• _Task to complete_
Below are lines of data, and only some are wanted. Please repeat exactly those from the line that has "theorem State.setPk_within (s" through the line that has "theorem applyLinkIndex_within (p".

-------- Study material --------

-- One theorem after another: elaborated side by side, their proofs wait on one another in dozens of threads.
set_option Elab.async false

namespace Sys2Proof.Machine
open Sys2Proof

theorem countNoKey_within (s : State) :
    Within [.key] s (countNoKey s) := by
  unfold countNoKey
  refine Within.key (by decide) ?_
  exact Within.refl _ _

theorem rollEpoch_within (s : State) (t : Nat) :
    Within [.free, .key] s (rollEpoch s t) := by
  unfold rollEpoch
  refine Within.ite ?_ ?_
  · exact Within.refl _ _
  · dsimp only
    refine Within.op (State.setTenant_within _ _ _) rfl ?_
    refine Within.op (split_within _ _) rfl ?_
    exact Within.refl _ _

theorem deriveEpochs_within (s : State) (t : Nat) :
    Within [.free, .key] s (deriveEpochs s t) := by
  unfold deriveEpochs
  refine Within.ite ?_ ?_
  · exact Within.refl _ _
  · dsimp only
    refine Within.op (State.setTenant_within _ _ _) rfl ?_
    refine Within.op (split_within _ _) rfl ?_
    refine Within.op (split_within _ _) rfl ?_
    exact Within.refl _ _

theorem epochRoll_within (s : State) :
    Within [.free, .key] s (epochRoll s) := by
  unfold epochRoll
  dsimp only
  with_reducible refine Within.ite ?_ ?_
  · exact Within.refl _ _
  · with_reducible refine Within.ite ?_ ?_
    · refine Within.foldl (fun t a => ?_) _ ?_
      · refine Within.op (rollEpoch_within _ _) rfl ?_
        exact Within.refl _ _
      · refine Within.key (by decide) ?_
        exact Within.refl _ _
    · refine Within.foldl (fun t a => ?_) _ ?_
      · refine Within.op (deriveEpochs_within _ _) rfl ?_
        exact Within.refl _ _
      · refine Within.key (by decide) ?_
        exact Within.refl _ _

theorem countDenied_within (s : State) :
    Within [.key] s (countDenied s) := by
  unfold countDenied
  refine Within.key (by decide) ?_
  exact Within.refl _ _

theorem evidenceKey_within (t : Nat) (s : State) :
    Within [.free, .key] s (evidenceKey t s).2 := by
  unfold evidenceKey
  refine Within.iteSnd ?_ ?_
  · try dsimp only
    exact Within.refl _ _
  · refine Within.iteSnd ?_ ?_
    · try dsimp only
      refine Within.op (countDenied_within _) rfl ?_
      exact Within.refl _ _
    · split
      · try dsimp only
        exact Within.refl _ _
      · dsimp only
        try dsimp only
        refine Within.key (by decide) ?_
        refine Within.op (split_within _ _) rfl ?_
        exact Within.refl _ _

theorem deriveLink_within (p ix : Nat) (s : State) :
    Within [.free, .key] s (deriveLink p ix s).2 := by
  unfold deriveLink
  refine Within.iteSnd ?_ ?_
  · try dsimp only
    exact Within.refl _ _
  · split
    · try dsimp only
      exact Within.refl _ _
    · dsimp only
      refine Within.iteSnd ?_ ?_
      · try dsimp only
        refine Within.op (countDenied_within _) rfl ?_
        exact Within.refl _ _
      · try dsimp only
        refine Within.op (split_within _ _) rfl ?_
        exact Within.refl _ _

theorem State.setPk_within (s : State) (p : Nat) (x : PortKeys) :
    Within [.key] s (State.setPk s p x) := by
  unfold State.setPk
  refine Within.key (by decide) ?_
  exact Within.refl _ _

theorem assignNow_within (p : Nat) (s : State) (ix : Nat) :
    Within [.free, .key] s (assignNow p s ix) := by
  unfold assignNow
  dsimp only
  refine Within.op (State.setPk_within _ _ _) rfl ?_
  refine Within.op (deriveLink_within _ _ _) rfl ?_
  exact Within.refl _ _

theorem applyLinkIndex_within (p : Nat) (s : State) :
    Within [.free, .key] s (applyLinkIndex p s) := by
  unfold applyLinkIndex
  dsimp only
  refine Within.foldl (fun t a => ?_) _ ?_
  · refine Within.op (assignNow_within _ _ _) rfl ?_
    exact Within.refl _ _
  · refine Within.op (State.setPk_within _ _ _) rfl ?_
    exact Within.refl _ _

theorem destroySlot_within (cls : Nat) (s : State) (i : Nat) :
    Within [.key] s (destroySlot cls s i) := by
  unfold destroySlot
  dsimp only
  with_reducible refine Within.ite ?_ ?_
  · exact Within.refl _ _
  · with_reducible refine Within.ite ?_ ?_
    · refine Within.key (by decide) ?_
      refine Within.op (setKeySlot_within _ _ _ _) rfl ?_
      exact Within.refl _ _
    · with_reducible refine Within.ite ?_ ?_
      · refine Within.key (by decide) ?_
        refine Within.op (setKeySlot_within _ _ _ _) rfl ?_
        exact Within.refl _ _
      · refine Within.op (setKeySlot_within _ _ _ _) rfl ?_
        exact Within.refl _ _

theorem startInvalidation_within (id : Nat) (rotate : Bool) (cls : Nat) (slots : List Nat) (s : State) :
    Within [.key] s (startInvalidation id rotate cls slots s) := by
  unfold startInvalidation
  dsimp only
  refine Within.key (by decide) ?_
  refine Within.foldl (fun t a => ?_) _ ?_
  · refine Within.op (destroySlot_within _ _ _) rfl ?_
    exact Within.refl _ _
  · exact Within.refl _ _

theorem bodyKeyInvalidate_within (c : Cmd) (s : State) :
    Within [.key] s (bodyKeyInvalidate c s).st := by
  unfold bodyKeyInvalidate
  dsimp only
  refine Within.iteSt ?_ ?_
  · refine Within.op (badLen_within _) rfl ?_
    exact Within.refl _ _
  · refine checked_within ?_ ?_
    · exact Within.refl _ _
    · split
      · refine Within.op (bad_within _ _) rfl ?_
        exact Within.refl _ _
      · refine Within.iteSt ?_ ?_
        · refine Within.op (err_within _ _) rfl ?_
          exact Within.refl _ _
        · refine Within.op (held_within _) rfl ?_
          refine Within.op (startInvalidation_within _ _ _ _ _) rfl ?_
          exact Within.refl _ _

theorem assignIndex_within (idx : Nat) (s : State) (p : Nat) :
    Within [.free, .key] s (assignIndex idx s p) := by
  unfold assignIndex
  dsimp only
  with_reducible refine Within.ite ?_ ?_
  · refine Within.op (applyLinkIndex_within _ _) rfl ?_
    refine Within.op (State.setPk_within _ _ _) rfl ?_
    exact Within.refl _ _
  · refine Within.op (State.setPk_within _ _ _) rfl ?_
    exact Within.refl _ _

theorem rederiveLinks_within (p : Nat) (s : State) :
    Within [.free, .key] s (rederiveLinks p s) := by
  unfold rederiveLinks
  dsimp only
  refine Within.op (State.setPk_within _ _ _) rfl ?_
  refine Within.op (deriveLink_within _ _ _) rfl ?_
  refine Within.op (deriveLink_within _ _ _) rfl ?_
  exact Within.refl _ _

theorem bodyNtsMasterRotate_within (c : Cmd) (s : State) :
    Within [.key] s (bodyNtsMasterRotate c s).st := by
  unfold bodyNtsMasterRotate
  dsimp only
  refine Within.iteSt ?_ ?_
  · refine Within.op (badLen_within _) rfl ?_
    exact Within.refl _ _
  · refine checked_within ?_ ?_
    · exact Within.refl _ _
    · refine Within.iteSt ?_ ?_
      · refine Within.op (err_within _ _) rfl ?_
        exact Within.refl _ _
      · refine Within.iteSt ?_ ?_
        · refine Within.op (bad_within _ _) rfl ?_
          exact Within.refl _ _
        · refine Within.iteSt ?_ ?_
          · refine Within.op (err_within _ _) rfl ?_
            exact Within.refl _ _
          · refine Within.iteSt ?_ ?_
            · refine Within.op (err_within _ _) rfl ?_
              exact Within.refl _ _
            · refine Within.iteSt ?_ ?_
              · refine Within.op (held_within _) rfl ?_
                refine Within.op (startInvalidation_within _ _ _ _ _) rfl ?_
                refine Within.key (by decide) ?_
                exact Within.refl _ _
              · refine Within.op (ok_within _ _) rfl ?_
                refine Within.key (by decide) ?_
                exact Within.refl _ _

theorem writeKey_within (cls slot recipients ig : Nat) (k : List Byte) (s : State) :
    Within [.free, .bus, .key, .regs] s (writeKey cls slot recipients ig k s) := by
  unfold writeKey
  dsimp only
  with_reducible refine Within.ite ?_ ?_
  · refine Within.op (deriveEpochs_within _ _) rfl ?_
    refine Within.op (writeArea_within _ _) rfl ?_
    refine Within.op (setKeySlot_within _ _ _ _) rfl ?_
    refine Within.iteSnd ?_ ?_
    · refine Within.op (drawRandom_within _ _) rfl ?_
      refine Within.op (split_within _ _) rfl ?_
      exact Within.refl _ _
    · try dsimp only
      refine Within.op (split_within _ _) rfl ?_
      exact Within.refl _ _
  · refine Within.op (writeArea_within _ _) rfl ?_
    refine Within.op (setKeySlot_within _ _ _ _) rfl ?_
    refine Within.iteSnd ?_ ?_
    · refine Within.op (drawRandom_within _ _) rfl ?_
      refine Within.op (split_within _ _) rfl ?_
      exact Within.refl _ _
    · try dsimp only
      refine Within.op (split_within _ _) rfl ?_
      exact Within.refl _ _

theorem bodyKeyWrite_within (c : Cmd) (s : State) :
    Within [.free, .bus, .key, .regs] s (bodyKeyWrite c s).st := by
  unfold bodyKeyWrite
  dsimp only
  refine Within.iteSt ?_ ?_
  · refine Within.op (badLen_within _) rfl ?_
    exact Within.refl _ _
  · refine checked_within ?_ ?_
    · exact Within.refl _ _
    · refine Within.iteSt ?_ ?_
      · refine Within.op (badLen_within _) rfl ?_
        exact Within.refl _ _
      · refine checked_within ?_ ?_
        · exact Within.refl _ _
        · refine Within.iteSt ?_ ?_
          · refine Within.op (err_within _ _) rfl ?_
            exact Within.refl _ _
          · refine Within.iteSt ?_ ?_
            · refine Within.op (bad_within _ _) rfl ?_
              exact Within.refl _ _
            · refine Within.iteSt ?_ ?_
              · refine Within.op (err_within _ _) rfl ?_
                exact Within.refl _ _
              · refine Within.op (ok_within _ _) rfl ?_
                refine Within.op (writeKey_within _ _ _ _ _ _) rfl ?_
                exact Within.refl _ _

--------

• _Written reply_
theorem State.setPk_within (s : State) (p : Nat) (x : PortKeys) :
    Within [.key] s (State.setPk s p x) := by
  unfold State.setPk
  refine Within.key (by decide) ?_
  exact Within.refl _ _

theorem assignNow_within (p : Nat) (s : State) (ix : Nat) :
    Within [.free, .key] s (assignNow p s ix) := by
  unfold assignNow
  dsimp only
  refine Within.op (State.setPk_within _ _ _) rfl ?_
  refine Within.op (deriveLink_within _ _ _) rfl ?_
  exact Within.refl _ _

theorem applyLinkIndex_within (p : Nat) (s : State) :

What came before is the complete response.